#### Work instructions
Locate, in the data below, the line that contains "R-format func; for" and the line that contains "decode w = .unknownEncoding f c ↔"; reproduce exactly those two lines and every line between them, nothing more.

#### Data excerpts
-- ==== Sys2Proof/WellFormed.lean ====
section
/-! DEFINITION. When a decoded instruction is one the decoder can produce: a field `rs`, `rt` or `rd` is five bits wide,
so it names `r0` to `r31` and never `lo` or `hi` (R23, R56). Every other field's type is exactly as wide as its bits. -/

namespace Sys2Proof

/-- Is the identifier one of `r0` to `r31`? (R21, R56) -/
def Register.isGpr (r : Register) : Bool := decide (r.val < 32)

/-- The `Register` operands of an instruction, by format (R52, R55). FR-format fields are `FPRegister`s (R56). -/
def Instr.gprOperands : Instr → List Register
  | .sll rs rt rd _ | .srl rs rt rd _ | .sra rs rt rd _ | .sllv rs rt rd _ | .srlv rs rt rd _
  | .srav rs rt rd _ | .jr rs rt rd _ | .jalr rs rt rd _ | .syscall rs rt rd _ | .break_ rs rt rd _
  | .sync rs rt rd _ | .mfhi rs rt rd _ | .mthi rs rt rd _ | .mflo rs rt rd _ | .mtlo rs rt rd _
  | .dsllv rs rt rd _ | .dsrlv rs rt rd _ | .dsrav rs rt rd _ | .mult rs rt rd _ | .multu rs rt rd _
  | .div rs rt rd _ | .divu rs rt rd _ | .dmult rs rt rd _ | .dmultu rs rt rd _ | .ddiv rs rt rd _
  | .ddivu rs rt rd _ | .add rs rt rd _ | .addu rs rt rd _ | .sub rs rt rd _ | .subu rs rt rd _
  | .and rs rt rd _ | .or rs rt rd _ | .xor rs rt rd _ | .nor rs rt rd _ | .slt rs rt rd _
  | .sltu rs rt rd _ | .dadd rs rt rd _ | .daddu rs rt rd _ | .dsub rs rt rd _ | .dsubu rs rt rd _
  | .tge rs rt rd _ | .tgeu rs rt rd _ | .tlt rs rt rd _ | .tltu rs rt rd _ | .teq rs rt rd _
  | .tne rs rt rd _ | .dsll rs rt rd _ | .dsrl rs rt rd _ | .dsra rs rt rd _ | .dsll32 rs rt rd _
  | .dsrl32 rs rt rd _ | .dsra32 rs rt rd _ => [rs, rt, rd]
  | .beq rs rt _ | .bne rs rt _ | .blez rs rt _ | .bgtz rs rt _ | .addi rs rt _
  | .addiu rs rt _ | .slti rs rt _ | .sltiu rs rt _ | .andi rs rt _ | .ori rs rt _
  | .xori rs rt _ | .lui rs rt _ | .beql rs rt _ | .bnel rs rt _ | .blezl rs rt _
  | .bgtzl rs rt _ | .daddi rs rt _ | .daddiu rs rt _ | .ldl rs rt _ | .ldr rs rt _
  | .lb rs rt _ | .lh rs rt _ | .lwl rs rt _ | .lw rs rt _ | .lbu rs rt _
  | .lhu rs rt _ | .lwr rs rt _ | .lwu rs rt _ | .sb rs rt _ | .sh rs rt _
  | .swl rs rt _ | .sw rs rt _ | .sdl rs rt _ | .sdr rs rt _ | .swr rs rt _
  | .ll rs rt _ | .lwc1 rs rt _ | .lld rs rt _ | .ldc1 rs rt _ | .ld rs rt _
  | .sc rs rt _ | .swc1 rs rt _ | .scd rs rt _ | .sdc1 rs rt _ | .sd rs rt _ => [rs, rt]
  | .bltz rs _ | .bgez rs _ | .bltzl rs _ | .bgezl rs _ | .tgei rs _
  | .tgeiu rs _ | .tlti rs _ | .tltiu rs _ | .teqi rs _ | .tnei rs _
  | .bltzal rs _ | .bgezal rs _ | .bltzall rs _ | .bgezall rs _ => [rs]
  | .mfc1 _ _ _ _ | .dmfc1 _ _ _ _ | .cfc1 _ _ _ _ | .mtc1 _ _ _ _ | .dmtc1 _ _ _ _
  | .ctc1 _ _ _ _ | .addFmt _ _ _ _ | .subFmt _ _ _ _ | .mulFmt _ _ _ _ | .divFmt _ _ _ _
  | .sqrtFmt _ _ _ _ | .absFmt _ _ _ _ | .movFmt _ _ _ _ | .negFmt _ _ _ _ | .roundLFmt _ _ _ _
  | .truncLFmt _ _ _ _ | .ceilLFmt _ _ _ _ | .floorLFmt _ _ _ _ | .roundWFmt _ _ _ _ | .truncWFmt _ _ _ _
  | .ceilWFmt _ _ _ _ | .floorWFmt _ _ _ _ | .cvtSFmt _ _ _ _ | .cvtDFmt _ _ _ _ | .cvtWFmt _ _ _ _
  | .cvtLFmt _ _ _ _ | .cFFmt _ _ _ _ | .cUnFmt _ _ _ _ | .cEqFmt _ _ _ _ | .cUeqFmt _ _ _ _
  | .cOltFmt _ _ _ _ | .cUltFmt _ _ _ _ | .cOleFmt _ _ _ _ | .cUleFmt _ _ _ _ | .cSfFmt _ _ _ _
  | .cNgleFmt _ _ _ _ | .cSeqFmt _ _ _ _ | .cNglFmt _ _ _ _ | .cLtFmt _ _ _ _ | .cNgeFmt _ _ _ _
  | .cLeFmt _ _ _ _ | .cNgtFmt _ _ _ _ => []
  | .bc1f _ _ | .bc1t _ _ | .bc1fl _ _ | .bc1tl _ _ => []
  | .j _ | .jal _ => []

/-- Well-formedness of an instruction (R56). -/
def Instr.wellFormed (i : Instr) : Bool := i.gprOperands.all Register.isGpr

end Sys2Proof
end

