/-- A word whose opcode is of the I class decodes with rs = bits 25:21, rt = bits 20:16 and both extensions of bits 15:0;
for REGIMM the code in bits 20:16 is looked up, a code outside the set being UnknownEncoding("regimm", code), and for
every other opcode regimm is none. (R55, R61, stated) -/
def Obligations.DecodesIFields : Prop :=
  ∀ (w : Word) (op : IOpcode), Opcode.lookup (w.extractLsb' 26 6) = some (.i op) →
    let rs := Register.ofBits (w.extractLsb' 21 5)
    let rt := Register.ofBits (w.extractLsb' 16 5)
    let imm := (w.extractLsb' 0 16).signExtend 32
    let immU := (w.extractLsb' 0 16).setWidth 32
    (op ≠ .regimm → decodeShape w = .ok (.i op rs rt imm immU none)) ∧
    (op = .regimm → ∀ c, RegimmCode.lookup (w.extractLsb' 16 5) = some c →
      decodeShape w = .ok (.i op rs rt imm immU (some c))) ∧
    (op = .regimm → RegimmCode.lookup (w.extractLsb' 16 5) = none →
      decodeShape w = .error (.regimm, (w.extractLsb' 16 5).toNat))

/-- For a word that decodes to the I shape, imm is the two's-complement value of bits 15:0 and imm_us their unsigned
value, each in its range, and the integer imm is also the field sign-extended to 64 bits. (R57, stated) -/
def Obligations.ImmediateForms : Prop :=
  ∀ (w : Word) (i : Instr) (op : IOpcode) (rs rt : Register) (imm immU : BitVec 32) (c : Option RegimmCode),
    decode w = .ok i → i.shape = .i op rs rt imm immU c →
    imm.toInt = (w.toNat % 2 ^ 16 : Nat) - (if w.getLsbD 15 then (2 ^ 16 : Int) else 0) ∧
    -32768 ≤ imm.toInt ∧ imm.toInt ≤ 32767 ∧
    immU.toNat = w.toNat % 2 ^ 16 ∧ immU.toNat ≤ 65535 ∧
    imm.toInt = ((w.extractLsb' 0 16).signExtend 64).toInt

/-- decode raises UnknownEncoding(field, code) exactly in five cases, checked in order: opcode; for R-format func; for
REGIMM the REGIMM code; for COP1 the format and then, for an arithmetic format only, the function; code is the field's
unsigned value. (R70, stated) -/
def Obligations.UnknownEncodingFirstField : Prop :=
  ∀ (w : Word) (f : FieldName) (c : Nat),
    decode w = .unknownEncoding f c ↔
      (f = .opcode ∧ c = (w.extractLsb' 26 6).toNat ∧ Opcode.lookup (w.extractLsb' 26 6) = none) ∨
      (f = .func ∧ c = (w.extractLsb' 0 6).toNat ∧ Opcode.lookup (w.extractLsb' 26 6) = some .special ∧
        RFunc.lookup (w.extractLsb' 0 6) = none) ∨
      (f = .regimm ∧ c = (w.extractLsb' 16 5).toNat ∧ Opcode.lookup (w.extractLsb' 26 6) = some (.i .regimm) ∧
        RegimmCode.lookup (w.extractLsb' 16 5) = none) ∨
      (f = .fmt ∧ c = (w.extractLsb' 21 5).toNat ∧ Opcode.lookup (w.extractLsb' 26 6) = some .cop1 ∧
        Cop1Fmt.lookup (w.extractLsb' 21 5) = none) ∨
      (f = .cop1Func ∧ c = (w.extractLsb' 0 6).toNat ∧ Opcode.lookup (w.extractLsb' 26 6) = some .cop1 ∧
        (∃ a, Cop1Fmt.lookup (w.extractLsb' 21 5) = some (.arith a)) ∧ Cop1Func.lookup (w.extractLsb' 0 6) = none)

#### Written solution
/-- decode raises UnknownEncoding(field, code) exactly in five cases, checked in order: opcode; for R-format func; for
REGIMM the REGIMM code; for COP1 the format and then, for an arithmetic format only, the function; code is the field's
unsigned value. (R70, stated) -/
def Obligations.UnknownEncodingFirstField : Prop :=
  ∀ (w : Word) (f : FieldName) (c : Nat),
    decode w = .unknownEncoding f c ↔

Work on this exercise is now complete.